Then again, I was in the same boat. Choices, choices..........


----------



## Roy (Feb 23, 2003)

Lets extend the closing date to 15th August to give everyone some more time. OK ?


----------



## MIKE (Feb 23, 2003)

Thats O.K buy me I should have card reader by the weekend. I have an image in the camera for the competion so hopefully I will be able to send it!!!

MIKE..


----------



## pg tips (May 16, 2003)

Just ordered a camera (samsung digimax v4) and should be here tomorrow so I'll give it a go aswell.


----------



## Roy (Feb 23, 2003)

You all have until next Friday to send me your entries, then I will put the pictures up for voting.

We only have seven entries up to now, come on get snapping.


----------



## ericp (Feb 23, 2003)

"BORN TO BE MILD"










Another entry..........

Szy


----------



## john b (Jun 11, 2003)

Eric--I love that shot. Feel like I'm zooming along with you on a beautiful English country road. Eventually, I quess, I'm going to have to cave in and get a digital camera to keep up with the rest of you guys and show you some beautiful California scenery and some of my sollection.

John


----------



## john b (Jun 11, 2003)

Roy, you mention 7 entries--when I scroll through the 3 pages of this topic, I can only find 3. Any suggestions?

Thanks


----------



## Roy (Feb 23, 2003)

There are no entries on the topic yet. The entries have been sent to me and will be uploaded on Friday.


----------



## ericp (Feb 23, 2003)

Thanks Roy.


----------



## pg tips (May 16, 2003)

Right Eric, let's get this right!

Your doing a ton, up a blind hill, one handed taking a photo of a pink Glycine!

You are the most unique person I know


----------



## ericp (Feb 23, 2003)

Closer to 90.....

But its a cracking shot though isn't it ?

I would like to point out that I do not advocate riding without full safety gear.

I always wear gloves, but I could not operate the camera with gloves on....


----------



## Griff (Feb 23, 2003)

Arnie has a shotgun at the side of his bike, presumably a whip is bestowed at the side of Eric's!!!!


----------



## Andy (Feb 23, 2003)

It is a good shot and I must confess,

I did not know Harley Davidsons could go that fast.

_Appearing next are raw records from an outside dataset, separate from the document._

/-! ## Reset and start-up (R1, R25, R51, R59, R101, R139, R169, R190) -/

/-- FULL_RESET: the volatile items at their reset values, PTO and the variant read, the coils off, and the stored items of
work that is not in flight as they stood (R1, R25). That the inputs' levels stand through it (log 6), the values that the
lock, the store, the engine, the settings and the journal have until they are read (log 9) and the port's last message sent
(log 18), that a reset while STARTING finds every slot as the last scan left it (log 54), and that the drive holds no group
period then (log 42), are the model's own choices. Work in flight is cut (R53, R54, R109, R167): a store write or erase leaves each
of its words done or not and the check erased; a metrology write leaves its item's check failing; the slot of a record write is
BLANK, VALID or DAMAGED, the sector of an erase holds anything and its note stands, and every other slot stands. Which of these a
cut leaves is free (logs 12, 13, 14); that the check of a mark cell, a settings cell, the block or the code record fails from the
start of its write on, and in which order a maker write works, is log 15. -/
def Obligations.FullResetKeepsOnlyStoredItems : Prop :=
  ∀ (s : State) (strap pto : Bool), ∃ t, exec (.fullReset strap pto) s = .next t
    ∧ t.pending = s.pending ∧ t.variant = (if strap then .single else .split) ∧ t.links = Links.reset
    ∧ t.lcc = Lcc.reset ∧ t.chans = Six.all Chan.reset ∧ t.shadow = Shadow.reset ∧ t.slotMap = SlotSets.reset
    ∧ t.drive = Drive.reset ∧ t.weigh = Weigh.reset ∧ t.houses = Houses.reset ∧ t.comps = ⟨Comp.reset, Comp.reset⟩
    ∧ t.inter = { Interlocks.reset with pto := pto } ∧ t.pins = s.pins
    ∧ t.settings = { SettingsBlock.reset with cells := s.settings.cells }
    ∧ (s.store.job = none → t.store = { Store.reset with words := s.store.words, check := s.store.check })
    ∧ (s.lock.write = none → t.lock = { Lock.reset with
        block := s.lock.block, codeRecord := s.lock.codeRecord, counterCell := s.lock.counterCell })
    ∧ (s.journal.writing = none → s.journal.erase = none → t.journal = { Journal.reset with
        slots := s.journal.slots, cells := s.journal.cells, note := s.journal.note })
    ∧ t.store = { Store.reset with words := t.store.words, check := s.store.check }
    ∧ (cellsWf erasedWord s.store.words = true →
        (∀ base ws, s.store.job = some (.write base ws) → ∀ a,
          readCell erasedWord t.store.words a = readCell erasedWord s.store.words a
            ∨ ∃ i w, a = base + i ∧ ws[i]? = some w ∧ readCell erasedWord t.store.words a = w)
        ∧ ∀ area, s.store.job = some (.erase area) → ∀ a,
          readCell erasedWord t.store.words a = readCell erasedWord s.store.words a
            ∨ ((∀ r, area = some r → r.base ≤ a ∧ a < r.base + r.size)
                ∧ readCell erasedWord t.store.words a = erasedWord a))
    ∧ t.lock = { Lock.reset with
        block := t.lock.block, codeRecord := t.lock.codeRecord, counterCell := s.lock.counterCell }
    ∧ ((∀ withBlock, s.lock.write ≠ some (.maker withBlock)) →
        t.lock.block = s.lock.block ∧ t.lock.codeRecord = s.lock.codeRecord
          ∧ (s.lock.block.check = none → t.lock.block.good = false))
    ∧ (s.lock.write = some (.maker false) → t.lock.block = s.lock.block ∧ t.lock.codeRecord.checkGood = false)
    ∧ (s.lock.write = some (.maker true) →
        (t.lock.codeRecord.checkGood = false ∧ (t.lock.block = s.lock.block ∨ t.lock.block.good = true))
        ∨ (t.lock.block.good = false
            ∧ (t.lock.codeRecord = s.lock.codeRecord ∨ t.lock.codeRecord = ⟨none, .high, true⟩)))
    ∧ t.journal = { Journal.reset with
        slots := t.journal.slots, cells := s.journal.cells, note := s.journal.note }
    ∧ (cellsWf erasedSlot s.journal.slots = true → ∀ n, (∀ e, s.journal.erase = some e → n / 128 ≠ e.sector) →
        ((∀ r rest, s.journal.writing = some n → s.journal.queue = r :: rest →
            readSlot t.journal.slots n = BitVec.allOnes 512 ∨ readSlot t.journal.slots n = r.bits
              ∨ patternOf (readSlot t.journal.slots n) = .damaged)
          ∧ (s.journal.writing ≠ some n → readSlot t.journal.slots n = readSlot s.journal.slots n)))

/-- SETTINGS_READ_DONE by the cells whose check passes: the higher generation, cell 0 at equal ones, or the defaults with
the alert (R190). -/
def Obligations.SettingsReadChoosesCell : Prop :=
  ∀ s : State, s.settings.reading = true →
    ∃ t, exec .settingsReadDone s = .next t ∧ t.settings.reading = false ∧ t.settings.cells = s.settings.cells
      ∧ (∀ d : Side, (s.settings.cells.side d).checkGood = true →
          ((s.settings.cells.side d.other).checkGood = false
            ∨ (s.settings.cells.side d.other).generation < (s.settings.cells.side d).generation
            ∨ (d = .a ∧ s.settings.cells.b.generation = s.settings.cells.a.generation)) →
          t.settings.inForce = Settings.ofValues (s.settings.cells.side d).values
            ∧ t.settings.generation = (s.settings.cells.side d).generation ∧ t.settings.origin = .stored)
      ∧ (s.settings.cells.a.checkGood = false → s.settings.cells.b.checkGood = false →
          t.settings.inForce = Settings.defaults ∧ t.settings.generation = 0 ∧ t.settings.origin = .defaulted
            ∧ Indicated s t (.alert .settingsDefaulted))
      ∧ t.lcc = s.lcc ∧ t.chans = s.chans ∧ t.store = s.store ∧ t.lock = s.lock ∧ t.journal = s.journal
      ∧ t.houses = s.houses ∧ t.weigh = s.weigh ∧ t.comps = s.comps ∧ t.inter = s.inter

/-- METROLOGY_READ_DONE, after the settings (log 10): the sets, the locked check, the calibration state, the code record and
the CEC read back (R101). That the engine is ENABLED or DISABLED at once and a window hold stands, with a lift in flight too, is
the model's own choice (log 46), and so is a block whose byte 30 has a bit above 1 set, read by bits 0 and 1 alone (log 59). -/
def Obligations.MetrologyReadFromStoredItems : Prop :=
  ∀ s : State, s.lock.reading = true → s.settings.reading = false →
    ∃ t, exec .metrologyReadDone s = .next t ∧ t.lock.reading = false ∧ t.lock.state = .locked ∧ t.lock.failed = 0
      ∧ t.lock.working = t.lock.reference ∧ t.lock.write = none ∧ t.lock.counterCell = t.lock.cec
      ∧ (s.lock.block.good = true → t.lock.reference = blockParams s.lock.block.contents
          ∧ t.lock.lockedCheck = blockLockedCheck s.lock.block.contents ∧ t.lock.cal = blockCal s.lock.block.contents
          ∧ t.lock.cec = max s.lock.counterCell (blockCec s.lock.block.contents) ∧ t.weigh.enabled = true)
      ∧ (s.lock.block.good = false → t.lock.reference = Params.factory ∧ t.lock.lockedCheck = none
          ∧ t.lock.cal = .invalid ∧ t.lock.cec = s.lock.counterCell ∧ t.weigh.enabled = false)
      ∧ (s.lock.codeRecord.checkGood = true → t.lock.code = s.lock.codeRecord.code
          ∧ t.lock.level = s.lock.codeRecord.level)
      ∧ (s.lock.codeRecord.checkGood = false → t.lock.code = none ∧ t.lock.level = .high)
      ∧ t = (s.setLock t.lock).setWeigh { s.weigh with enabled := t.weigh.enabled }

/-- STORE_VERIFY_DONE, after the settings (log 10): VALID and the automatic load, or INVALID and the alert (R51, R59). -/
def Obligations.StoreVerifiedAtStartUp : Prop :=
  ∀ s : State, s.store.verifying = true → s.settings.reading = false →
    ∃ t, exec .storeVerifyDone s = .next t ∧ t.store.words = s.store.words ∧ t.store.check = s.store.check
      ∧ t.store.verifying = false
      ∧ (s.store.check = some (storeCrc s.store.words) → t.store.state = .valid ∧ t.shadow = Shadow.loading
          ∧ t.links = s.links)
      ∧ (s.store.check ≠ some (storeCrc s.store.words) → t.store.state = .invalid ∧ t.shadow = s.shadow
          ∧ Indicated s t (.alert .storeInvalid))
      ∧ t.core = ((s.setStore t.store).setShadow t.shadow).core

/-- JOURNAL_SCAN_DONE, after the settings (log 10), with no pack cycle due: STARTING is left, the mark and the next sequence
follow the newest valid record, each compartment present takes the total that record carries, 0 where it carries none or there
is no record; no reservation, queue or work is left, and JOURNAL_LOW is sent below 256 free slots (R139, R163, R164, R169). The
walk from the newest record voids the torn records that it meets and changes no other slot; the sector of the BLANK slot that
it meets is ACTIVE, every other one BLANK, FULL or RECLAIMABLE by its slots, and free counts the BLANK slots of the ACTIVE and
the BLANK sectors; the sector that the erase note names is erased again, before one whose records are all released (R157, R162,
R168, R169). The model's own choices: a walk in a malformed sector finds no frontier (log 31), a RECLAIMABLE sector without
records comes before those with some (log 32), and which mark cell is the holder where both hold the mark, or none (log 38). -/
def Obligations.ScanEndsStarting : Prop :=
  ∀ s : State, s.journal.starting = true → s.settings.reading = false → s.comps.a.tips = 0 → s.comps.b.tips = 0 →
    1 ≤ s.settings.inForce.packAfter →
    ∃ t, exec .journalScanDone s = .next t ∧ t.journal.starting = false ∧ t.journal.reserved = 0
      ∧ t.journal.queue = [] ∧ t.journal.writing = none ∧ t.journal.release = none
      ∧ t.journal.newest = greatestOf (s.journal.scanned.map fun e => slotSeq e.2)
      ∧ (∀ n, t.journal.newest = some n → t.journal.nextSeq = n + 1 ∧ t.journal.mark = min (markOf s.journal.cells).1 n)
      ∧ (t.journal.newest = none → t.journal.nextSeq = t.journal.mark + 1 ∧ t.journal.mark = (markOf s.journal.cells).1
          ∧ t.comps.a.total = 0 ∧ (s.variant = .split → t.comps.b.total = 0))
      ∧ (∀ bits, s.journal.scan.newestRecord = some bits →
          t.comps.a.total = (if slotTotalA bits = 4294967295 then 0 else slotTotalA bits)
            ∧ (s.variant = .split → t.comps.b.total = if slotTotalB bits = 4294967295 then 0 else slotTotalB bits))
      ∧ (s.variant = .single → t.comps.b = s.comps.b)
      ∧ (s.variant = .split → t.comps.b.shorts = 0 ∧ t.comps.b.status =
          statusOf t.comps.b.total 0 (s.settings.inForce.limitB) s.settings.inForce.fullStrokes)
      ∧ (t.journal.free < 256 → t.journal.low = true ∧ Indicated s t (.alert (.journalLow t.journal.free 0)))
      ∧ (256 ≤ t.journal.free → t.journal.low = false ∧ t.links.body = s.links.body)
      ∧ t.comps.a.shorts = 0
      ∧ t.comps.a.status = statusOf t.comps.a.total 0 (s.settings.inForce.limitA) s.settings.inForce.fullStrokes
      ∧ t.lcc = s.lcc ∧ t.chans = s.chans ∧ t.store = s.store ∧ t.shadow = s.shadow ∧ t.lock = s.lock
      ∧ t.houses = s.houses ∧ t.settings = s.settings ∧ t.weigh = s.weigh
      ∧ ∀ j u : Journal, j = s.journal → u = t.journal → cellsWf erasedSlot j.slots = true →
        u.cells = j.cells ∧ u.OldestStands
        ∧ (∀ d, (j.cells.side d).checkGood = true → (j.cells.side d).value = u.mark →
            (d = .a ∨ (j.cells.side d.other).checkGood = false ∨ (j.cells.side d.other).value ≠ u.mark) → u.holder = some d)
        ∧ ∀ w, j.WalksFrom w →
          (∀ n, (j.Torn w n → readSlot u.slots n = 0#512) ∧ (¬ j.Torn w n → readSlot u.slots n = readSlot j.slots n))
          ∧ (∀ k < 32, (j.FrontierAt w k → u.sector k = ⟨.active, false⟩)
              ∧ (j.note = some k → u.Erases k)
              ∧ (j.note ≠ some k → ¬ j.FrontierAt w k →
                  (j.AllBlank k → u.sector k = ⟨.blank, false⟩)
                  ∧ (¬ j.AllBlank k → ¬ u.Spent k → u.sector k = ⟨.full, false⟩)
                  ∧ (¬ j.AllBlank k → u.Spent k → u.sector k = ⟨.reclaimable, false⟩ ∨ u.Erases k)))
          ∧ (∀ c : Nat → Prop, (∀ k, c k ↔ k < 32 ∧ j.note ≠ some k ∧ ¬ j.FrontierAt w k ∧ ¬ j.AllBlank k ∧ u.Spent k) →
              (∀ k < 32, j.note ≠ some k) →
              (∀ k, u.Lowest c k → u.Erases k) ∧ ((∃ k, c k) → ∃ k, c k ∧ u.Erases k)
                ∧ ((∀ k, ¬ c k) → u.erase = none ∧ u.note = none))
          ∧ ∀ n, n = 128 * (List.range 32).countP (fun k => (u.sector k).state == .blank) →
              (∀ k < 32, j.FrontierAt w k →
                u.free = n + (List.range 128).countP fun i => readSlot u.slots (k * 128 + i) == BitVec.allOnes 512)
              ∧ ((∀ k < 32, ¬ j.FrontierAt w k) → u.free = n)
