@[simp] theorem State.reportStarts_frame (s : State) (l : List Channel) :
    (s.reportStarts l).pending = s.pending ∧ (s.reportStarts l).variant = s.variant ∧ (s.reportStarts l).pins = s.pins
     ∧ (s.reportStarts l).settings = s.settings ∧ (s.reportStarts l).store = s.store
     ∧ (s.reportStarts l).shadow = s.shadow ∧ (s.reportStarts l).slotMap = s.slotMap
     ∧ (s.reportStarts l).drive = s.drive ∧ (s.reportStarts l).lock = s.lock ∧ (s.reportStarts l).comps = s.comps
     ∧ (s.reportStarts l).journal = s.journal ∧ (s.reportStarts l).inter = s.inter
     ∧ (s.reportStarts l).freeIx = s.freeIx := by
  unfold State.reportStarts
  induction l generalizing s with
  | nil => simp
  | cons c r ih =>
    simp only [List.foldl_cons, ih]
    (repeat' split) <;> simp

@[simp] theorem State.stageLift_frame (s : State) (x : LiftCtx) :
    (s.stageLift x).pending = s.pending ∧ (s.stageLift x).variant = s.variant ∧ (s.stageLift x).pins = s.pins
     ∧ (s.stageLift x).settings = s.settings ∧ (s.stageLift x).lcc = s.lcc ∧ (s.stageLift x).chans = s.chans
     ∧ (s.stageLift x).store = s.store ∧ (s.stageLift x).shadow = s.shadow ∧ (s.stageLift x).slotMap = s.slotMap
     ∧ (s.stageLift x).drive = s.drive ∧ (s.stageLift x).weigh = s.weigh ∧ (s.stageLift x).lock = s.lock
     ∧ (s.stageLift x).freeIx = s.freeIx := by
  simp only [State.stageLift]
  (repeat' split) <;> simp

@[simp] theorem State.stageRefused_frame (s : State) (x : LiftCtx) :
    (s.stageRefused x).pending = s.pending ∧ (s.stageRefused x).variant = s.variant ∧ (s.stageRefused x).pins = s.pins
     ∧ (s.stageRefused x).settings = s.settings ∧ (s.stageRefused x).lcc = s.lcc ∧ (s.stageRefused x).chans = s.chans
     ∧ (s.stageRefused x).store = s.store ∧ (s.stageRefused x).shadow = s.shadow
     ∧ (s.stageRefused x).slotMap = s.slotMap ∧ (s.stageRefused x).drive = s.drive
     ∧ (s.stageRefused x).weigh = s.weigh ∧ (s.stageRefused x).lock = s.lock ∧ (s.stageRefused x).houses = s.houses
     ∧ (s.stageRefused x).comps = s.comps ∧ (s.stageRefused x).inter = s.inter ∧ (s.stageRefused x).freeIx = s.freeIx := by
  simp [State.stageRefused]

@[simp] theorem State.stageAborted_frame (s : State) (x : LiftCtx) :
    (s.stageAborted x).pending = s.pending ∧ (s.stageAborted x).variant = s.variant ∧ (s.stageAborted x).pins = s.pins
     ∧ (s.stageAborted x).settings = s.settings ∧ (s.stageAborted x).lcc = s.lcc ∧ (s.stageAborted x).chans = s.chans
     ∧ (s.stageAborted x).store = s.store ∧ (s.stageAborted x).shadow = s.shadow
     ∧ (s.stageAborted x).slotMap = s.slotMap ∧ (s.stageAborted x).drive = s.drive
     ∧ (s.stageAborted x).weigh = s.weigh ∧ (s.stageAborted x).lock = s.lock ∧ (s.stageAborted x).houses = s.houses
     ∧ (s.stageAborted x).comps = s.comps ∧ (s.stageAborted x).inter = s.inter ∧ (s.stageAborted x).freeIx = s.freeIx := by
  simp [State.stageAborted]

@[simp] theorem State.stageCycle_frame (s : State) :
    (s.stageCycle).pending = s.pending ∧ (s.stageCycle).variant = s.variant ∧ (s.stageCycle).pins = s.pins
     ∧ (s.stageCycle).settings = s.settings ∧ (s.stageCycle).chans = s.chans ∧ (s.stageCycle).store = s.store
     ∧ (s.stageCycle).shadow = s.shadow ∧ (s.stageCycle).slotMap = s.slotMap ∧ (s.stageCycle).drive = s.drive
     ∧ (s.stageCycle).lock = s.lock ∧ (s.stageCycle).freeIx = s.freeIx := by
  simp only [State.stageCycle]
  (repeat' split) <;> simp

@[simp] theorem State.takeDecision_frame (s : State) (x : LiftCtx) :
    (s.takeDecision x).pending = s.pending ∧ (s.takeDecision x).variant = s.variant ∧ (s.takeDecision x).pins = s.pins
     ∧ (s.takeDecision x).links = s.links ∧ (s.takeDecision x).settings = s.settings
     ∧ (s.takeDecision x).chans = s.chans ∧ (s.takeDecision x).store = s.store ∧ (s.takeDecision x).shadow = s.shadow
     ∧ (s.takeDecision x).slotMap = s.slotMap ∧ (s.takeDecision x).drive = s.drive
     ∧ (s.takeDecision x).weigh = s.weigh ∧ (s.takeDecision x).lock = s.lock ∧ (s.takeDecision x).comps = s.comps
     ∧ (s.takeDecision x).journal = s.journal ∧ (s.takeDecision x).inter = s.inter
     ∧ (s.takeDecision x).freeIx = s.freeIx := by
  simp only [State.takeDecision]
  (repeat' split) <;> simp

I once road a Sportster and after 60mph the thing just turned into a giant vibrator. Quite disconcerting.


----------



## pg tips (May 16, 2003)

> Andy Posted on Aug 13 2003, 08:14 PM
> 
> --------------------------------------------------------------------------------
> 
> the thing just turned into a giant vibrator.


Perhaps that's why Suzy rides em at 90+


----------



## ericp (Feb 23, 2003)

Some of them can be quite buzzy.....

You can take steps to reduce this problem..

One of the nicest mods in an extra gear that can be dropped into the box, reduces the RPM at cruising speeds, which in turn makes for a more comfortable ride....

A good service and a bit of tuning also helps (pipes / filter / jets)

Its never going to feel really smooth, but at least it will always be better than the BMWs....

I bought a BMW K100 once, to use as on a regular 80 miles per day commute....

After 20 minutes on the motorway at 70 mph I lost all feeling in my hands and feet...The thing vibrated so badly it was painfull. I sold it after 2 weeks and bought a VFR 750.


----------



## Andy (Feb 23, 2003)

OK Eric you asked for it.

I was being very kind

That Sportster I rode was the biggest pile of ***** I have ever had the misfortune to straddle.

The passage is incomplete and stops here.